5 Ways Cell-Based Screening Is Revolutionising Drug Discovery

When it comes to drug discovery, understanding cell biology at all levels can accelerate development of new treatments. Whether exploring a disease mechanism or investigating new molecular therapeutics, cell-based assays are crucial to support and innovate at all stages of the drug discovery pipeline. To keep advancing healthcare through new treatments for disease, it is imperative that cell models are state-of-the-art, facilitating the translation of therapeutic effects to human physiology.

Cell reagents, assay formats, and readout optimisation can all contribute to the development of more translatable models, thereby improving success rates in drug discovery. However, restrictions in cell availability and assay costs are holding back broader implementation of cell assays with improved translatability. So, how can we adapt cell profiling efforts to improve cell assay profiling and tackle emerging drug modalities?

In this blog, we discuss five cutting-edge advances and applications of cell-based screening covered at the fourth ELRIG Advances in Cell Based Screening in Drug Discovery event, where speakers will be highlighting challenges and major breakthroughs in these areas.

Learn all about the latest developments and opportunities in cell assay profiling by registering for the free event, held in person on May 10-12 2022 at the AstraZeneca R&D site in Gothenburg, Sweden.

1. Enabling advanced cell models in profiling

Cell models have enabled researchers to develop new treatments for many conditions, including HIV and polio. While these treatments are effective, translational challenges from 2D to 3D cell models hinder understanding of biological systems and drug treatments. To better mimic the biological system being investigated and to ultimately advance and produce new treatment, improvements to these models must be made.
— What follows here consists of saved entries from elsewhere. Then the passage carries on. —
-- ==== Sys2Proof/Machine/Paging.lean ====
section
/-! DEFINITION. Paging and the TLB (20_memory.md section 5). -/

namespace Sys2Proof.Machine

/-! ### Modes and masks -/

/-- CR0.PE (R38). -/
def State.pe (s : State) : Bool := s.cr0.getLsbD 0

/-- CR0.PG (R38). -/
def State.pg (s : State) : Bool := s.cr0.getLsbD 31

/-- F.VM. -/
def State.vm (s : State) : Bool := getFlag s.flags .vm

/-- `RealMode` (R34). -/
def State.realMode (s : State) : Bool := !s.pe

/-- `V86Mode` (R34). -/
def State.v86Mode (s : State) : Bool := s.pe && s.vm

/-- `ProtMode` (R34). -/
def State.protMode (s : State) : Bool := s.pe && !s.vm

/-- `isUser` of an instruction's own accesses: CPL 3 (R118). -/
def State.user (s : State) : Bool := s.cpl = 3

/-- `A20MASK` for a gate setting (R42). -/
def a20Mask (on : Bool) : Word := if on then 0xFFFFFFFF else 0xFFEFFFFF

/-- `A20MASK` (R42). -/
def State.a20Mask (s : State) : Word := Sys2Proof.Machine.a20Mask s.a20On

/-! ### The walker -/

/-- The linear page number `lin[31:12]` (R44). -/
def pageOf (lin : Word) : Nat := lin.toNat / 4096

/-- The error code of a page fault (R119). -/
def pfCode (present isWrite isUser : Bool) : Word :=
  (if present then 1 else 0) ||| (if isWrite then 2 else 0) ||| (if isUser then 4 else 0)

/-- `PageFault(lin, present, isWrite, isUser)`: CR2 latches the address (R119). -/
def pageFault {α : Type} (lin : Word) (present isWrite isUser : Bool) : Op α := do
  modify fun s => { s with cr2 := lin }
  throw (.fault { kind := .pf, code := some (pfCode present isWrite isUser), addr := some lin } false)

/-- Write a page-table entry back when a bit of it was set (R113). -/
def setEntryBits (addr old new : Word) : Op Unit := if new = old then pure () else memWrite addr .w32 new

/-- The physical address of a directory entry (R111). -/
def pdeAddr (s : State) (lin : Word) : Word :=
  ((s.cr3 &&& 0xFFFFF000) ||| ((lin >>> 22) <<< 2)) &&& s.a20Mask

/-- The physical address of a table entry (R111). -/
def pteAddr (s : State) (pde lin : Word) : Word :=
  ((pde &&& 0xFFFFF000) ||| (((lin >>> 12) &&& 0x3FF) <<< 2)) &&& s.a20Mask

/-- The TLB takes the entry of a page (R111). -/
def State.fillTlb (s : State) (lin : Word) (e : TlbEntry) : State :=
  { s with tlb := Assoc.set (pageOf lin) e s.tlb }

/-- `Walk(lin, isWrite, isUser)` (R111): every check before any write (R113). -/
def walk (lin : Word) (isWrite isUser : Bool) : Op Word := do
  let s ← get
  let pde ← memRead (pdeAddr s lin) .w32
  if !pde.getLsbD 0 then pageFault lin false isWrite isUser
  else do
    let pte ← memRead (pteAddr s pde lin) .w32
    let ro := !(pde.getLsbD 1 && pte.getLsbD 1)
    let sup := !(pde.getLsbD 2 && pte.getLsbD 2)
    if !pte.getLsbD 0 then pageFault lin false isWrite isUser
    else if isUser && sup then pageFault lin true isWrite isUser
    else if isUser && isWrite && ro then pageFault lin true isWrite isUser
    else do
      setEntryBits (pdeAddr s lin) pde (pde ||| 0x20)
      let pte' : Word := pte ||| 0x20 ||| (if isWrite then 0x40 else 0)
      setEntryBits (pteAddr s pde lin) pte pte'
      modify (·.fillTlb lin
        { physBase := pte &&& 0xFFFFF000, readOnly := ro, supervisorOnly := sup, dirty := pte'.getLsbD 6 })
      pure ((pte &&& 0xFFFFF000) ||| (lin &&& 0xFFF))

/-- The TLB entry that serves an access: a write does not use an entry whose dirty flag is clear (R115). -/
def State.tlbHit (s : State) (lin : Word) (isWrite : Bool) : Option TlbEntry :=
  (Assoc.get (pageOf lin) s.tlb).filter fun e => !isWrite || e.dirty

/-- `Translate(lin, isWrite, isUser)` (R115); the A20 mask comes last (R116). -/
def translate (lin : Word) (isWrite isUser : Bool) : Op Word := do
  let s ← get
  if !s.pg then pure (lin &&& s.a20Mask)
  else
    match s.tlbHit lin isWrite with
    | some e =>
      if isUser && e.supervisorOnly then pageFault lin true isWrite isUser
      else if isUser && isWrite && e.readOnly then pageFault lin true isWrite isUser
      else pure ((e.physBase ||| (lin &&& 0xFFF)) &&& s.a20Mask)
    | none => do
      let p ← walk lin isWrite isUser
      pure (p &&& s.a20Mask)

/-! ### Linear accesses (R125 to R127) -/

/-- An access of a width at an address is one call of the memory contract (R86). -/
def aligned (lin : Word) (w : Width) : Bool := lin.toNat % w.bytes = 0

/-- The bytes of an unaligned read, ascending, each translated just before it is read (R125). -/
def linReadBytes (isUser : Bool) : Nat → Word → Op Word
  | 0, _ => pure 0
  | n + 1, lin => do
    let p ← translate lin false isUser
    let b ← memRead p .w8
    let rest ← linReadBytes isUser n (lin + 1)
    pure (b ||| (rest <<< 8))

/-- `LinRead(lin, n, isUser)` (R125). -/
def linRead (lin : Word) (w : Width) (isUser : Bool) : Op Word :=
  if aligned lin w then do
    let p ← translate lin false isUser
    memRead p w
  else linReadBytes isUser w.bytes lin

/-- The bytes of an unaligned write, ascending (R126). -/
def linWriteBytes (isUser : Bool) : Nat → Word → Word → Op Unit
  | 0, _, _ => pure ()
  | n + 1, lin, v => do
    let p ← translate lin true isUser
    memWrite p .w8 (v &&& 0xFF)
    linWriteBytes isUser n (lin + 1) (v >>> 8)

/-- `LinWrite(lin, n, v, isUser)` (R126). -/
def linWrite (lin : Word) (w : Width) (v : Word) (isUser : Bool) : Op Unit :=
  if aligned lin w then do
    let p ← translate lin true isUser
    memWrite p w v
  else linWriteBytes isUser w.bytes lin v

/-- `SysRead(lin, n)`: supervisor rights, no segment check (R127). -/
def sysRead (lin : Word) (w : Width) : Op Word := linRead lin w false

/-- `SysWrite(lin, n, v)` (R127). -/
def sysWrite (lin : Word) (w : Width) (v : Word) : Op Unit := linWrite lin w v false

/-! ### Flushing (R122, R123) -/

/-- The whole TLB is emptied (R122). -/
def State.flushTlb (s : State) : State := { s with tlb := [] }

/-- One page's entry is removed (R123). -/
def State.flushPage (s : State) (lin : Word) : State := { s with tlb := Assoc.erase (pageOf lin) s.tlb }

/-- Every TLB entry lies under its page number, rising, with a page base (R44). -/
abbrev Tlb.wf (t : List (Nat × TlbEntry)) : Prop :=
  Assoc.Rising t ∧ ∀ e ∈ t, e.1 < 2 ^ 20 ∧ e.2.physBase &&& 0xFFF = 0

end Sys2Proof.Machine
end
Janine Scholefield, keynote speaker, discussed the importance of defining your research question to ensure the model best fits the question being answered in our previous blog. Approaching your problem in a different way — particularly taking into consideration the effects of genetic background — is a key step Scholefield emphasised researchers can take to influence the success of your project from an earlier stage of development.

Unfortunately, even the most physiologically relevant assay can only provide a limited amount of information on its own. One approach you can take that allows you to gain more data from your cellular models is using new technologies to increase the throughput of your study. In her presentation, Lorna Sucking, GlaxoSmithKline, explains the roles miniaturisation and automation can play in moving cell-based assays to high-throughput analysis. By maximising the amount of disease relevant data obtained through automated screens, cell-based assays can play an ever-expanding role in developing new treatments.
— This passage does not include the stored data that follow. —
/-- The offset a gate names; a 16-bit gate's is zero-extended (R93, R524). -/
def Desc.gateTarget (g : Desc) : Word := if g.gate32 then g.gateOff else g.gateOff &&& 0xFFFF

/-- Push an error code when there is one (R503). -/
def pushError (z : Size) : Option Word → Op Unit
  | some c => push z c
  | none => pure ()

/-- The new stack of an inter-privilege entry at level `n`, checked (R525). -/
def innerStack (k : DispatchKind) (n : BitVec 2) : Op (Half × Desc × Word) := do
  let (nss, nesp) ← tssStack n.toNat
  require (!nullSel nss) .ts k.ext
  let (d, _) ← fetchDescOr nss .ts (extCode k nss)
  require (rpl nss = n && d.dpl = n && d.writableData) .ts (extCode k nss)
  require d.p .ss (extCode k nss)
  pure (nss, d, nesp)

/-- Switch to the new stack and the new level (R525, R526). -/
def enterStack (nss : Half) (d : Desc) (n : BitVec 2) (nesp : Word) : Op Unit := do
  copyDescriptor .ss nss d
  setCpl n
  modify (·.setSp nesp)

/-- Interrupt to a more privileged level (R525). -/
def dispatchInner (k : DispatchKind) (g d : Desc) (code : Option Word) (retEip : Word) : Op Unit := do
  let (nss, kd, nesp) ← innerStack k d.dpl
  let s ← get
  enterStack nss kd d.dpl nesp
  pushSel g.gateSize s.segs.ss.selector
  push g.gateSize s.regs.esp
  push g.gateSize (flagsValue s.flags)
  pushSel g.gateSize s.segs.cs.selector
  push g.gateSize retEip
  pushError g.gateSize code
  loadCS g.gateSel d d.dpl
  jumpTo g.gateTarget
  mapFlags (gateEntryFlags g.intGate)

/-- A segment register emptied on the way out of virtual-8086 mode (R526). -/
def clearSeg (i : Seg) : Op Unit := modify fun s => s.setSeg i ((s.seg i).invalidate 0)

/-- Interrupt or fault taken in virtual-8086 mode (R526). -/
def dispatchV86 (k : DispatchKind) (g d : Desc) (code : Option Word) (retEip : Word) : Op Unit := do
  require (d.dpl = 0) .gp (extCode k g.gateSel)
  if !g.gate32 then refuse .v86Gate16
  else do
    let (nss, kd, nesp) ← innerStack k 0
    let s ← get
    copyDescriptor .ss nss kd
    setCpl 0
    putFlagOp .vm false
    modify (·.setSp nesp)
    pushSel .s32 s.segs.gs.selector
    pushSel .s32 s.segs.fs.selector
    pushSel .s32 s.segs.ds.selector
    pushSel .s32 s.segs.es.selector
    pushSel .s32 s.segs.ss.selector
    push .s32 s.regs.esp
    push .s32 (flagsValue s.flags)
    pushSel .s32 s.segs.cs.selector
    push .s32 retEip
    pushError .s32 code
    clearSeg .es
    clearSeg .ds
    clearSeg .fs
    clearSeg .gs
    loadCS g.gateSel d 0
    jumpTo g.gateTarget
    mapFlags (gateEntryFlags g.intGate)

/-- Interrupt at the same privilege level (R524). -/
def dispatchSame (k : DispatchKind) (g d : Desc) (code : Option Word) (retEip : Word) : Op Unit := do
  let s ← get
  require (!s.v86Mode) .gp (extCode k g.gateSel)
  push g.gateSize (flagsValue s.flags)
  pushSel g.gateSize s.segs.cs.selector
  push g.gateSize retEip
  pushError g.gateSize code
  loadCS g.gateSel d s.cpl
  jumpTo g.gateTarget
  mapFlags (gateEntryFlags g.intGate)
2. A complete temporal and special understanding of cellular responses

To improve the quality of data from cell-based assays, a true understanding of cellular responses and mechanisms can provide essential information and better highlight where research time should be invested. For example, when predicting efficacy of drugs in humans, inhibitor affinity is currently the most commonly used parameter. While this is a useful tool, investigating different parameters can shine a new light on problems and provide innovative solutions. At the event, Benedict-Tilman Berger, CELLinib GmbH addresses how often-neglected binding kinetics can play a highly important role in understanding kinase inhibitor efficacy.

Further experimental opportunities are available to researchers to better investigate the mechanism-of-action of bioactive approaches, including chemoproteomics. Keynote speaker Marcus Bantscheff addresses how characterising the mode of action (MOA) of drugs via this method this can contribute to better target engagement and selectivity. The mechanistic findings obtained from chemoproteomics studies are crucial to support development of more effective drugs by having a better understanding of how treatments behave in the body.

3. Cell profiling support for therapeutic OLIGO discovery

For supporting development of new treatments, cell-based assay technology must also keep up with new types of treatments in drug discovery. One such emerging treatment, use of therapeutic oligonucleotides (OLIGO), works by modulating gene expression by many different processes, including splicing modulation and programmed gene editing. It is therefore critical that cell profiling is designed in a way to support research into these bioengineering approaches.

Molly Stevens, Imperial College London, focuses on addressing healthcare challenges through balancing fundamental science investigation with technology development. Her group reports a range of versatile technologies that can transform biomedical innovations. While her talk focuses on many breakthroughs in regenerative medicine, Stevens highlights how spatially arranged biochemical cues, such as acoustic stimulation, can produce engineered muscle with bundles of aligned fibres.

Extracellular vesicles (EVs) represent another highly important biotherapeutic approach. Speaking at the event, Samir EL Andaloussi, Karolinska Institutet, Sweden, understands the special role that protein therapeutics can play for treating genetic diseases. Now focusing on engineered EVs for biomedical applications, EL Andaloussi’s talk covers how cellular engineering facilitates successful application of EVs for drug delivery. Only advances in cell-based profiling can enable ground-breaking technologies such as these to become a medical reality.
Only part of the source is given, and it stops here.